The Americans, who have a good deal of clout in the matter, seem to be opting for the former, because they know and like Omar Suleiman and hope he will maintain stability but lead eventually in the right direction, which of course for them means not only democracy but also protection of their interest in seeing the Israel/Egypt peace treaty maintained.  At least some of the opposition political parties also seem inclined to stick with the constitution, but others might prefer the extra-constitutional route.

The people in Tahrir square want to be sure their sacrifices will be honored with a result that meets their expectations.  They seem devoted to the proposition that Mubarak must step down, but far less interested in the constitutional route than in an army-led transition.  Most Egyptians seem to trust the army’s guarantee more than Suleiman’s.  But if Suleiman can keep army backing, that will give him a great advantage.

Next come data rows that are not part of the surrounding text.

/-- The toggle poll of a chip that is done: two reads that agree (R269). -/
theorem run_togglePoll {d : AmdDescriptor} {c : Nat} {v : BusWord} {s : State} {rest : List MemReply}
    (hb : 0 < s.params.flashPollBound) (hl : v.length = d.chip.busWidth) (hc : callAllowed c v.length = true)
    (hs : s.memScript = .done v :: .done v :: rest) :
    ∃ g, togglePoll d c s = .ok .ok ((s.performed [.read c v, .read c v]).withWork g) := by
  obtain ⟨k, hk⟩ : ∃ k, s.params.flashPollBound = k + 1 := ⟨_, (Nat.succ_pred_eq_of_pos hb).symm⟩
  rw [togglePoll, run_bind, run_rd_event hl hc hs]
  simp only
  rw [run_bind, run_get]
  simp only [performed_params, hk]
  rw [toggleLoop, run_bind, run_setPoll]
  simp only
  rw [run_bind, run_rd_event (v := v) (rest := rest) hl hc (by simp [hs])]
  simp only
  rw [run_bind, toggleLanes_same]
  simp only [run_pure]
  refine ⟨fun w => { w with poll := k + 1 }, ?_⟩
  simp only [performed_withWork]
  rfl

/-- The events of an AMD cell that differs (R268, R269). -/
def amdCellChange (d : AmdDescriptor) (c : Nat) (want : BusWord) : List MemEvent :=
  writesOf (amdProgramCmd d c want) ++ [.read c want, .read c want, .read c want]

theorem amd_cellStep (b : Nat) (d : AmdDescriptor) (bound : Nat) (hb : 0 < bound) :
    CellStep d.chip.busWidth (amdProgramCell b d) b (amdCellChange d) bound := by
  intro s c want rest hl hsb hca hc hs
  rw [← hl] at hca
  rw [amdCellChange, callsAllowed_append, Bool.and_eq_true] at hc
  have hs' : s.memScript = answersOf (writesOf (amdProgramCmd d c want)) ++ (.done want :: .done want :: .done want :: rest) := by
    simp [hs, amdCellChange, answersOf]
  rw [amdProgramCell, run_bind, run_wrAll _ s _ hc.1 hs']
  simp only
  rw [run_bind, markErased, run_updateArea]
  simp only
  obtain ⟨g, hg⟩ := run_togglePoll (d := d) (c := c) (v := want) (rest := .done want :: rest)
    (s := (s.performed (writesOf (amdProgramCmd d c want))).withArea b (fun a => a.withErased false))
    (by simpa [hsb] using hb) hl hca (by simp [hs'])
  rw [run_bind, hg]
  simp only [ne_eq, not_true_eq_false, if_false]
  rw [run_bind, run_rd_event (v := want) (rest := rest) hl hca (by simp [hs'])]
  simp only [if_true, run_pure]
  refine ⟨g, ?_⟩
  simp only [performed_withWork, performed_withArea]
  simp only [amdCellChange, performed_append, performed_read, performed_nil]

/-! ### The CFM command (R291, R293) -/

theorem run_cfmPoll {d : CfmDescriptor} {awaited st : Byte} {k : Nat} {s : State} {rest : List MemReply}
    (hf : st &&& d.faultMask = 0) (ha : st &&& awaited ≠ 0) (hc : callAllowed d.ust 1 = true)
    (hs : s.memScript = .done [st] :: rest) :
    ∃ g, cfmPoll d awaited (k + 1) s = .ok .ok ((s.performed [.read d.ust [st]]).withWork g) := by
  rw [cfmPoll, run_bind, run_setPoll]
  simp only
  rw [run_bind, run_rd_event (v := [st]) (n := 1) (rest := rest) rfl hc (by simp [hs])]
  refine ⟨fun w => { w with poll := k + 1 }, ?_⟩
  have hl1 : laneHas [st] d.faultMask = false := by simp [laneHas, hf]
  have hl2 : laneHas [st] awaited = true := by simpa [laneHas] using ha
  simp only [hl1, hl2, Bool.false_eq_true, if_false, if_true, run_pure, performed_withWork]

Whether Mubarak resigns or not is becoming less relevant to the outcome, as his power is waning.  It seems to me that replacement of the current government with one that includes many people clearly and unequivocally devoted to democracy is in order.  Until that or Mubarak’s removal happens, the demonstrators had better hold on to Tahrir square and be prepared to fill it quickly, as they did on Friday, with peaceful and good-humored people.

A statement just issued by Suleiman’s office, supposedly on the basis of discussions today with representatives of the protesters and the political opposition, tries to steer the outcome in the constitutional direction (but there is no sign the protesters have subscribed yet).  While offering unspecified constitutional amendments, the guarantees are far from robust:

“In implementation of these commitments the following measures will be taken:

1. A committee will be formed from members of the judicial authority and a number of political figures to study and recommend constitutional amendments, and legislative amendments of laws complimentary to the constitution to be completed by the first week of March.

2. The Government announces the establishment of a bureau to receive complaints regarding, and commits to immediately release, prisoners of conscience of all persuasions. The Government commits itself to not pursuing them or limiting their ability to engage in political activity.

3. Media and communications will be liberalized and no extra-legal constraints will be imposed on them.

4. Supervisory and judiciary agencies will be tasked with continuing to pursue persons implicated in corruption, as well as pursuing and holding accountable persons responsible for the recent breakdown in security.

5. The state of emergency will be lifted based on the security situation and an end to the threats to the security of society

6. All participants expressed their absolute rejection of any and all forms of foreign intervention in internal Egyptian affairs.

Third: A national follow-up committee will be established and composed of public and independent figures from among experts, specialists and representatives of youth movements, and will monitor the implementation of all consensual agreements, and issues reports and recommendations to the Vice-President.

In addition, all participants in the dialogue saluted the patriotic and loyal role played by our Armed Forces at this sensitive time, and affirmed their aspirations for a continuation of that role to restore of calm, security and stability, and to guarantee the implementation and of the consensus and understandings that result from the meetings of the national dialogue.”